• **Task details**
Below are some records. Reproduce them exactly from their first line through the line with "(R4, R229). -/", inclusive.

—————

-- ==== Sys2Proof/Machine/Relay.lean ====
section
/-! DEFINITION. Priority flow control, frames that are dropped, and relayed frames (R4, R167, R229, R231–R233, R236, R240,
R243, R246, R401). -/

namespace Sys2Proof.Machine

open Sys2Proof

/-! ### MAC control frames (R4, R231) -/

/-- PAUSE_FRAME_RECEIVE (R4, R229). -/
def execPauseFrameReceive (dt port : Nat) (frame : List Byte) (s : State) : Out :=
  .next (arrive .pause dt port frame (fun s => portGauge s port 16 1) s)

/-- FOREIGN_FRAME_RECEIVE (R4). -/
def execForeignFrameReceive (dt port : Nat) (frame : List Byte) (s : State) : Out :=
  .next (arrive .foreign dt port frame (fun s => portGauge s port 5 1) s)

/-- The ck that t pause quanta of 0.32 ns last. -/
def quantaCk (t : Nat) : Nat := cdiv (t * 576) 1000

/-- The ck from which a pause that arrives now applies: the next frame boundary, or the start of the pause that it replaces
(Table 6.17). -/
def pauseFrom (q : Port) (now prio : Nat) : Nat :=
  match tabGet q.pauses prio with
  | some e => if now < e.1 then e.2 else max now q.busy
  | none => max now q.busy

/-- One enabled priority of a PFC frame with its time (R231). -/
def takePause (port prio time : Nat) (s : State) : State :=
  if prio < 2 || 4 < prio then portGauge s port 16 1
  else modPort s port fun q => { q with
    pauses := if time = 0 then tabDel q.pauses prio
              else tabPut q.pauses prio (s.house.ck + quantaCk time, pauseFrom q s.house.ck prio) }

/-- PFC_RECEIVE (R231): the enable vector, then eight times of 16 bits, both big-endian. -/
def execPfcReceive (dt port : Nat) (frame : List Byte) (s : State) : Out :=
  .next (arrive .pfc dt port frame (fun s =>
    let off := if frameTagged frame then 20 else 16
    let enable := beNat (slice frame off 2)
    if ticksOnly s port then s
    else ((List.range 8).filter (bit enable)).foldl (fun s k => takePause port k (beNat (slice frame (off + 2 + 2 * k) 2)) s)
      (portGauge s port 27 1)) s)

/-- PAUSE_EXPIRE (R49): the priority's frames resume. -/
def execPauseExpire (dt port prio : Nat) (s0 : State) : Out :=
  let s := passCk dt s0
  .next (if (tabGet (portOf s port).pauses prio).any fun e => decide (e.1 ≤ s.house.ck) then
      modPort s port fun q => { q with pauses := tabDel q.pauses prio }
    else s)

/-! ### Receive buffers and relay overflow (R232, R236) -/

/-- PFC_REPEAT (R232): every 10 µs while the priority holds 1 MiB or more. -/
def execPfcRepeat (dt port prio : Nat) (s0 : State) : Out :=
  let s := passCk dt s0
  let q := portOf s port
  .next (if (tabGet q.pausing prio).any (fun c => decide (c + 10 * Config.ckPerUs ≤ s.house.ck))
        && decide (2 ^ 20 ≤ occupancy q prio) then pausePartner port prio s
    else s)

/-- Bytes of a priority in a list of relayed frames. -/
def relayBytes (fs : List (List Byte × Nat × Nat × BitVec 16)) (prio : Nat) : Nat :=
  ((fs.filter fun r => r.2.1 == prio).map fun r => r.1.length).sum
/-- Bytes in a list of relayed frames. -/
def allBytes (fs : List (List Byte × Nat × Nat × BitVec 16)) : Nat := (fs.map fun r => r.1.length).sum

/-- Whether the output queue of a priority takes a frame (R236): there is room in its 1 MiB, and no frame of the priority
waits in the overflow area. -/
def queueTakes (q : Port) (f : List Byte) (prio : Nat) : Bool :=
  decide (relayBytes q.relay prio + f.length ≤ 2 ^ 20) && q.overflow.all (fun r => r.2.1 != prio)
/-- Whether the 64 MiB overflow area takes a frame. -/
def overflowTakes (q : Port) (f : List Byte) : Bool := decide (allBytes q.overflow + f.length ≤ 2 ^ 26)

/-- The record of a full overflow area, one per port and tick (R236). -/
def overflowRecord (port : Nat) (s : State) : State :=
  if s.log.overflowSeen.contains port then suppress s
  else record { sub := .portComplex, status := .overbooked }
    { s with log := { s.log with overflowSeen := port :: s.log.overflowSeen } }

/-- The pit whose stack holds a port's relay overflow area (log entry 68). -/
def overflowPit (s : State) (port : Nat) : Nat := Config.pitAt (place 0 kindOverflow port) % max 1 s.house.pits

/-- Put a frame into a port's overflow area, within the pit's share (R236). -/
def overflowIn (out : Nat) (r : List Byte × Nat × Nat × BitVec 16) (s : State) : State :=
  spendShare (overflowPit s out) r.1.length
    (modPort (portGauge s out 25 1) out fun q => { q with overflow := q.overflow ++ [r] })

/-- Place a relayed frame for its output port (R236, R243): one that finds the overflow area full stays in the receive
buffer of the port of its arrival (R232). -/
def placeRelayed (arrival out prio rec_ : Nat) (epoch : BitVec 16) (f : List Byte) (s : State) : State :=
  let q := portOf s out
  if queueTakes q f prio then modPort s out fun q => { q with relay := q.relay ++ [(f, prio, rec_, epoch)] }
  else if overflowTakes q f then overflowIn out (f, prio, rec_, epoch) s
  else bufferFrame arrival (out, f, prio, rec_, epoch) (overflowRecord out s)

/-- The first frame of the overflow area that its output queue has room for, each priority in arrival order. -/
def nextOverflow (q : Port) : Option (List Byte × Nat × Nat × BitVec 16) :=
  q.overflow.find? fun r =>
    (q.overflow.find? fun k => k.2.1 == r.2.1) == some r && decide (relayBytes q.relay r.2.1 + r.1.length ≤ 2 ^ 20)

/-- Move frames on from a port's overflow area into its queues. -/
def drainOverflow : Nat → Port → Port
  | 0, q => q
  | n + 1, q => match nextOverflow q with
    | none => q
    | some r => drainOverflow n { q with overflow := q.overflow.erase r, relay := q.relay ++ [r] }

/-- Move the frames that wait in a receive buffer for an output port into its overflow area, as far as there is room. -/
def drainBuffer (out arrival : Nat) : Nat → State → State
  | 0, s => s
  | n + 1, s =>
    match (portOf s arrival).rx.find? fun r => r.1 == out with
    | none => s
    | some r =>
      if ! overflowTakes (portOf s out) r.2.1 then s
      else
        drainBuffer out arrival n (overflowIn out r.2 (unbuffer arrival r s))

/-- A relayed frame has left a port: what waits behind it moves up, what leaves the overflow area within the pit's share. -/
def drainPort (out : Nat) (s : State) : State :=
  let held := allBytes (portOf s out).overflow
  let s := modPort s out fun q => drainOverflow q.overflow.length q
  let s := spendShare (overflowPit s out) (held - allBytes (portOf s out).overflow) s
  (s.ports.map fun e => (e.1, e.2.rx.length)).foldl (fun s e => drainBuffer out e.1 e.2 s) s

/-! ### Forwarding (R167, R240, R243) -/

/-- Whether a frame that passes is a control frame. -/
def passesControl (f : List Byte) : Bool := (controlKind (frameType f)).isSome

/-- The table epoch that a frame is matched by: carriages and knocks carry one; other control frames take the active bank
(R243). -/
def frameTableEpoch (f : List Byte) : Option (BitVec 16) :=
  if ! passesControl f then some (BitVec.ofNat 16 (bodyField f 18 2))
  else if frameType f = 0x85 || frameType f = 0x86 then some (BitVec.ofNat 16 (bodyField f 7 2))
  else none

/-- The bank of a slice that routes frames of a table epoch, and that epoch (R243). -/
def bankFor (sl : Slice) (e : Option (BitVec 16)) : Option (Bool × BitVec 16) :=
  match e with
  | none => some (sl.active, sl.epoch)
  | some e =>
    if e == sl.epoch then some (sl.active, e)
    else if sl.draining.isSome && e == sl.epoch - 1 then some (! sl.active, e)
    else none

/-- Whether an address can be routed: a block address of this pod within the index of R241's tables. -/
def routable (s : State) (a : BlockAddr) : Bool :=
  isBlockAddr a && podOf a == s.house.podNumber && (coordOf a).x < 32 && (coordOf a).y < 32 && (coordOf a).z < 16

/-- Forward a frame that arrived on a port (R167, R240). -/
def forward (port : Nat) (f : List Byte) (s : State) : State :=
  let dst := frameDst f
  match (troupe s (bodyField f 2 1 % 64)).slice with
  | none => portGauge s port 7 1
  | some r =>
    match bankFor (sliceOf s r) (frameTableEpoch f) with
    | none => portGauge s port 20 1
    | some (bank, epoch) =>
      let key := entryKey (destIndex (coordOf dst)) (6 + port)
      if ! routable s dst then portGauge s port 7 1
      else match judgeEntry s (bankEntry (sliceOf s r) bank key) port with
        | .out p => placeRelayed port p (framePcp f) r epoch f s
        | .drop p k => portGauge s p k 1
        | .broken p => brokenRoute r bank key p s

/-- FRAME_RELAY (R167). A closed house drops carriages and ignores ACK, NAK and PROBE frames (R246). -/
def execFrameRelay (dt port : Nat) (frame : List Byte) (s : State) : Out :=
  .next (arrive .passing dt port frame (fun s =>
    let knock := frameType frame = 0x85 || frameType frame = 0x86
    if ticksOnly s port then s
    else if ! s.house.doorsOpen && ! passesControl frame then portGauge s port 22 1
    else if ! s.house.doorsOpen && ! knock then s
    else forward port frame s) s)

/-! ### Draining banks (R243, R401) -/

/-- The control frames in a port's queue that were matched under an epoch of a slice record. -/
def controlUnder (q : Port) (record : Nat) (epoch : BitVec 16) : Nat :=
  (q.matched.filter fun m => q.control.contains m.1 && m.2.1 == record && m.2.2 == epoch).length

/-- The drain count of a slice record: frames in the chip's queues and overflow areas that were matched under its draining
bank (R243). -/
def drainCount (s : State) (record : Nat) : Nat :=
  let epoch := (sliceOf s record).epoch - 1
  let under (r : List Byte × Nat × Nat × BitVec 16) : Bool := r.2.2.1 == record && r.2.2.2 == epoch
  let ofPort (q : Port) : Nat :=
    ((q.relay ++ q.overflow ++ q.rx.map (·.2)).filter under).length + controlUnder q record epoch
  (s.ports.map fun e => ofPort e.2).sum +
    (s.troupes.map fun e => if e.2.slice == some record then
      (e.2.sheet.filter fun f => f.car.tableEpoch == epoch).length else 0).sum

/-- BANK_DRAIN_RELEASE (R243, R401): 16 ticks after the switch, once the drain count is 0. -/
def execBankDrainRelease (dt record : Nat) (s0 : State) : Out :=
  let s := passCk dt s0
  .next (if (sliceOf s record).draining.any (fun t => decide (t + 16 ≤ s.house.tick)) && drainCount s record = 0 then
      modSlice s record fun sl => { sl with draining := none }
    else s)

end Sys2Proof.Machine
end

—————

• **Task response**
-- ==== Sys2Proof/Machine/Relay.lean ====
section
/-! DEFINITION. Priority flow control, frames that are dropped, and relayed frames (R4, R167, R229, R231–R233, R236, R240,
R243, R246, R401). -/

namespace Sys2Proof.Machine

open Sys2Proof

/-! ### MAC control frames (R4, R231) -/

/-- PAUSE_FRAME_RECEIVE (R4, R229). -/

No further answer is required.